GOAL OF THE EXERCISE: The answer is a single number: the count of lines in the records below that contain the word "What".

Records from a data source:
◇ ◇ ◇ ◇

-- ==== Sys2Proof/Laws/Fifo.lean ====
section
/-! SUPPORT. What the accesses of the FIFO-SRAM controller can do: one frame lemma for each shared operation, and the
arithmetic of units and capacities. -/

namespace Sys2Proof.Machine

/-- What an access of the engine, or of a FIFO channel by anyone, may change: memory, FIFO channels, SRAM and the draw
counter, and it keeps the canonical forms and the legal modes. -/
structure DataFrame (s t : State) : Prop where
  eq : t = { s with mem := t.mem, fifos := t.fifos, sram := t.sram, draws := t.draws }
  memory : s.mem.wf = true → t.mem.wf = true
  blocks : (∀ b : Fin 3, (s.block b).wf = true) → ∀ b : Fin 3, (t.block b).wf = true
  modes : (∀ id : FifoId, (s.fifo id).mode ≠ .both) → ∀ id : FifoId, (t.fifo id).mode ≠ .both

/-- Nothing changed. -/
theorem DataFrame.refl (s : State) : DataFrame s s := ⟨rfl, fun h => h, fun h => h, fun h => h⟩

/-- Only the draw counter changed. -/
theorem DataFrame.draws (s : State) (n : Nat) : DataFrame s { s with draws := n } := ⟨rfl, fun h => h, fun h => h, fun h => h⟩

/-- One FIFO channel changed, to a legal mode or with its mode bits kept. -/
theorem DataFrame.setFifo (s : State) (id : FifoId) (f : FifoChan)
    (h : f.mode ≠ .both ∨ (f.fen = (s.fifo id).fen ∧ f.dlen = (s.fifo id).dlen)) : DataFrame s (s.setFifo id f) := by
  refine ⟨rfl, fun h => h, fun h => h, fun hm x => ?_⟩
  rw [State.fifo_setFifo]
  split
  · rcases h with h | ⟨h1, h2⟩
    · exact h
    · have := hm id
      simpa [FifoChan.mode, h1, h2] using this
  · exact hm x

/-- One change after another. -/
theorem DataFrame.trans {s t u : State} (h : DataFrame s t) (k : DataFrame t u) : DataFrame s u :=
  ⟨by rw [k.eq, h.eq], fun m => k.memory (h.memory m), fun m => k.blocks (h.blocks m), fun m => k.modes (h.modes m)⟩

/-! ### Units and capacities -/

theorem FifoChan.unit_cases (f : FifoChan) : (f.w32 = true ∧ f.unit = 4) ∨ (f.w32 = false ∧ f.unit = 2) := by
  unfold FifoChan.unit; cases f.w32 <;> simp

theorem FifoChan.unit_pos (f : FifoChan) : 0 < f.unit := by
  rcases f.unit_cases with ⟨_, h⟩ | ⟨_, h⟩ <;> omega

theorem FifoChan.cap_pos (f : FifoChan) : 0 < f.cap := by
  unfold FifoChan.cap FifoChan.len Config.sectionBytes; omega

/-- A capacity is a whole number of units. -/
theorem FifoChan.cap_mod_unit (f : FifoChan) : f.cap % f.unit = 0 := by
  unfold FifoChan.cap FifoChan.len Config.sectionBytes
  rcases f.unit_cases with ⟨_, h⟩ | ⟨_, h⟩ <;> rw [h] <;> omega

theorem blockSections_le (b : Fin 3) : Config.blockSections b ≤ 256 := by
  unfold Config.blockSections; split <;> omega

/-- A channel in bounds has at most 65536 bytes, so a 17-bit pointer holds every count and place of it. -/
theorem FifoChan.cap_le (f : FifoChan) (b : Fin 3) (h : f.boff.toNat + f.len ≤ Config.blockSections b) :
    f.cap ≤ 65536 := by
  have := blockSections_le b
  unfold FifoChan.cap Config.sectionBytes; omega

theorem FifoChan.inBounds_iff (f : FifoChan) (b : Fin 3) :
    f.inBounds b = true ↔ f.boff.toNat + f.len ≤ Config.blockSections b := by
  simp [FifoChan.inBounds]

/-- A wrapped pointer as a number. -/
theorem FifoChan.wrap_toNat (f : FifoChan) (x : Nat) (h : f.cap ≤ 65536) : (f.wrap x).toNat = x % f.cap := by
  have := Nat.mod_lt x f.cap_pos
  unfold FifoChan.wrap
  rw [BitVec.toNat_ofNat, Nat.mod_eq_of_lt]; omega

/-! ### Frames -/

theorem fifoInitWrite_frame {id : FifoId} {v : Word} {s t : State} (h : fifoInitWrite id v s = .ok () t) :
    DataFrame s t := by
  unfold fifoInitWrite at h
  dsimp only at h
  split at h
  · cases h
  · cases h; exact DataFrame.setFifo _ _ _ (.inr ⟨rfl, rfl⟩)

theorem fifoCtrlWrite_frame {id : FifoId} {v : Word} {s t : State} (h : fifoCtrlWrite id v s = .ok () t) :
    DataFrame s t := by
  unfold fifoCtrlWrite at h
  dsimp only at h
  split at h
  · cases h
  next hm =>
    split at h
    · split at h
      · cases h; exact DataFrame.setFifo _ _ _ (.inl hm)
      · cases h
    · cases h; exact DataFrame.setFifo _ _ _ (.inl hm)

theorem fifoDlLenWrite_frame {id : FifoId} {v : Word} {s t : State} (h : fifoDlLenWrite id v s = .ok () t) :
    DataFrame s t := by
  unfold fifoDlLenWrite at h
  dsimp only at h
  split at h
  · split at h
    · cases h; exact DataFrame.setFifo _ _ _ (.inr ⟨rfl, rfl⟩)
    · cases h
  · cases h; exact DataFrame.setFifo _ _ _ (.inr ⟨rfl, rfl⟩)

theorem storeUnit_frame (id : FifoId) (v : Word) (u : BitVec 17) (s : State) : DataFrame s (storeUnit id v u s) := by
  have h : DataFrame s (s.setBlock id.blk ((s.block id.blk).writeCells (cellsOf ((s.fifo id).unitAddrs (s.fifo id).wr) v))) := by
    refine ⟨rfl, fun h => h, fun hb b => ?_, fun h => h⟩
    rw [State.block_setBlock]
    split
    · exact Memory.writeCells_wf _ _ (hb _)
    · exact hb b
  exact h.trans (DataFrame.setFifo _ _ _ (.inr ⟨rfl, rfl⟩))

theorem takeUnit_frame (id : FifoId) (u : BitVec 17) (s : State) : DataFrame s (takeUnit id u s) :=
  (DataFrame.setFifo s id { s.fifo id with rd := (s.fifo id).wrap ((s.fifo id).rd.toNat + (s.fifo id).unit), used := u }
    (.inr ⟨rfl, rfl⟩)).trans (DataFrame.draws _ _)

/-- A port write answers a next state only in three ways: discarded, overflowed, or stored. -/
theorem portWrite_cases {id : FifoId} {n : Nat} {v : Word} {s t : State} (h : portWrite id n v s = .ok () t) :
    n = (s.fifo id).unit ∧ (s.fifo id).inBounds id.blk = true ∧
    ((((s.fifo id).mode = .disabled) ∧ t = s) ∨
     ((s.fifo id).mode = .fifo ∧ (s.fifo id).cap < (s.fifo id).used.toNat + (s.fifo id).unit ∧ t = raiseOverflow id s) ∨
     ((s.fifo id).mode = .fifo ∧ (s.fifo id).used.toNat + (s.fifo id).unit ≤ (s.fifo id).cap ∧
       t = storeUnit id v ((s.fifo id).used + BitVec.ofNat 17 (s.fifo id).unit) s) ∨
     ((s.fifo id).mode = .delayLine ∧ t = storeUnit id v (s.fifo id).used s)) := by
  unfold portWrite portRefusal at h
  dsimp only at h
  by_cases hn : n = (s.fifo id).unit
  · by_cases hb : (s.fifo id).inBounds id.blk = true
    · refine ⟨hn, hb, ?_⟩
      simp only [hn, hb, ne_eq, not_true_eq_false, if_false, Bool.not_true, Bool.false_eq_true] at h
      split at h
      · cases h; exact .inl ⟨‹_›, rfl⟩
      · split at h
        · cases h; exact .inr (.inl ⟨‹_›, ‹_›, rfl⟩)
        · cases h; exact .inr (.inr (.inl ⟨‹_›, by omega, rfl⟩))
      · cases h; exact .inr (.inr (.inr ⟨‹_›, rfl⟩))
      · cases h
    · simp [hn, hb] at h
  · simp [hn] at h

/-- A port read answers a value only in three ways: a draw, an underflow, or the unit at the read pointer. -/
theorem portRead_cases {id : FifoId} {n : Nat} {v : Word} {s t : State} (h : portRead id n s = .ok v t) :
    n = (s.fifo id).unit ∧ (s.fifo id).inBounds id.blk = true ∧
    (((s.fifo id).mode = .disabled ∧ v = drawnValue n s.draws ∧ t = { s with draws := s.draws + n }) ∨
     ((s.fifo id).mode = .fifo ∧ (s.fifo id).used.toNat < (s.fifo id).unit ∧ v = drawnValue n s.draws ∧
       t = { raiseUnderflow id s with draws := s.draws + n }) ∨
     ((s.fifo id).mode = .fifo ∧ (s.fifo id).unit ≤ (s.fifo id).used.toNat ∧ v = unitAt id s ∧
       t = takeUnit id ((s.fifo id).used - BitVec.ofNat 17 (s.fifo id).unit) s) ∨
     ((s.fifo id).mode = .delayLine ∧ v = unitAt id s ∧ t = takeUnit id (s.fifo id).used s)) := by
  unfold portRead portRefusal at h
  dsimp only at h
  by_cases hn : n = (s.fifo id).unit
  · by_cases hb : (s.fifo id).inBounds id.blk = true
    · refine ⟨hn, hb, ?_⟩
      simp only [hn, hb, ne_eq, not_true_eq_false, if_false, Bool.not_true, Bool.false_eq_true] at h
      split at h
      · cases h; exact .inl ⟨‹_›, by rw [hn], by rw [hn]⟩
      · split at h
        · cases h; exact .inr (.inl ⟨‹_›, ‹_›, by rw [hn], by rw [hn]⟩)
        · cases h; exact .inr (.inr (.inl ⟨‹_›, by omega, rfl, rfl⟩))
      · cases h; exact .inr (.inr (.inr ⟨‹_›, rfl, rfl⟩))
      · cases h
    · simp [hn, hb] at h
  · simp [hn] at h

theorem portWrite_frame {id : FifoId} {n : Nat} {v : Word} {s t : State} (h : portWrite id n v s = .ok () t) :
    DataFrame s t := by
  obtain ⟨-, -, ⟨-, rfl⟩ | ⟨-, -, rfl⟩ | ⟨-, -, rfl⟩ | ⟨-, rfl⟩⟩ := portWrite_cases h
  · exact DataFrame.refl _
  · exact DataFrame.setFifo _ _ _ (.inr ⟨rfl, rfl⟩)
  · exact storeUnit_frame _ _ _ _
  · exact storeUnit_frame _ _ _ _

theorem portRead_frame {id : FifoId} {n : Nat} {v : Word} {s t : State} (h : portRead id n s = .ok v t) :
    DataFrame s t := by
  obtain ⟨-, -, ⟨-, -, rfl⟩ | ⟨-, -, -, rfl⟩ | ⟨-, -, -, rfl⟩ | ⟨-, -, rfl⟩⟩ := portRead_cases h
  · exact DataFrame.draws _ _
  · exact (DataFrame.setFifo s id { s.fifo id with unf := true } (.inr ⟨rfl, rfl⟩)).trans (DataFrame.draws _ _)
  · exact takeUnit_frame _ _ _
  · exact takeUnit_frame _ _ _

/-- A port write touches no main memory and takes no draw. -/
theorem portWrite_fields {id : FifoId} {n : Nat} {v : Word} {s t : State} (h : portWrite id n v s = .ok () t) :
    t = { s with fifos := t.fifos, sram := t.sram } := by
  obtain ⟨-, -, ⟨-, rfl⟩ | ⟨-, -, rfl⟩ | ⟨-, -, rfl⟩ | ⟨-, rfl⟩⟩ := portWrite_cases h <;> rfl

/-- A port read stores nothing. -/
theorem portRead_fields {id : FifoId} {n : Nat} {v : Word} {s t : State} (h : portRead id n s = .ok v t) :
    t = { s with fifos := t.fifos, draws := t.draws } := by
  obtain ⟨-, -, ⟨-, -, rfl⟩ | ⟨-, -, -, rfl⟩ | ⟨-, -, -, rfl⟩ | ⟨-, -, rfl⟩⟩ := portRead_cases h <;> rfl

/-- A port access is never a bus error. -/
theorem portWrite_ne_busErr (id : FifoId) (n : Nat) (v : Word) (s : State) : portWrite id n v s ≠ .busErr := by
  unfold portWrite
  dsimp only
  repeat' split
  all_goals exact fun h => by cases h

theorem portRead_ne_busErr (id : FifoId) (n : Nat) (s : State) : portRead id n s ≠ .busErr := by
  unfold portRead
  dsimp only
  repeat' split
  all_goals exact fun h => by cases h

theorem fifoWrite32_frame {id : FifoId} {r : FifoRegister} {v : Word} {s t : State}
    (h : fifoWrite32 id r v s = .ok () t) : DataFrame s t := by
  cases r
  case init => exact fifoInitWrite_frame h
  case ctrl => exact fifoCtrlWrite_frame h
  case dlLen => exact fifoDlLenWrite_frame h
  case port => exact portWrite_frame h
  case afThr | aeThr | stat => cases h; exact DataFrame.setFifo _ _ _ (.inr ⟨rfl, rfl⟩)
  all_goals cases h; exact DataFrame.refl _

theorem fifoRead32_frame {id : FifoId} {r : FifoRegister} {v : Word} {s t : State}
    (h : fifoRead32 id r s = .ok v t) : DataFrame s t := by
  cases r
  case port => exact portRead_frame h
  case stat => cases h; exact DataFrame.draws _ _
  all_goals cases h; exact DataFrame.refl _

theorem fifoWrite32_fields {id : FifoId} {r : FifoRegister} {v : Word} {s t : State}
    (h : fifoWrite32 id r v s = .ok () t) : t = { s with fifos := t.fifos, sram := t.sram } := by
  cases r
  case port => exact portWrite_fields h
  all_goals
    simp only [fifoWrite32, fifoInitWrite, fifoCtrlWrite, fifoAfThrWrite, fifoAeThrWrite, fifoDlLenWrite,
      fifoStatWrite] at h
    repeat' split at h
    all_goals cases h; try rfl

theorem fifoRead32_fields {id : FifoId} {r : FifoRegister} {v : Word} {s t : State} (h : fifoRead32 id r s = .ok v t) :
    t = { s with fifos := t.fifos, draws := t.draws } := by
  cases r
  case port => exact portRead_fields h
  all_goals cases h; rfl

theorem fifoWrite32_ne_busErr (id : FifoId) (r : FifoRegister) (v : Word) (s : State) :
    fifoWrite32 id r v s ≠ .busErr := by
  cases r
  case port => exact portWrite_ne_busErr _ _ _ _
  all_goals
    simp only [fifoWrite32, fifoInitWrite, fifoCtrlWrite, fifoAfThrWrite, fifoAeThrWrite, fifoDlLenWrite, fifoStatWrite]
    repeat' split
    all_goals exact fun h => by cases h

theorem fifoRead32_ne_busErr (id : FifoId) (r : FifoRegister) (s : State) : fifoRead32 id r s ≠ .busErr := by
  cases r
  case port => exact portRead_ne_busErr _ _ _
  all_goals exact fun h => by cases h

end Sys2Proof.Machine
end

◇ ◇ ◇ ◇

EXERCISE RESULT: 2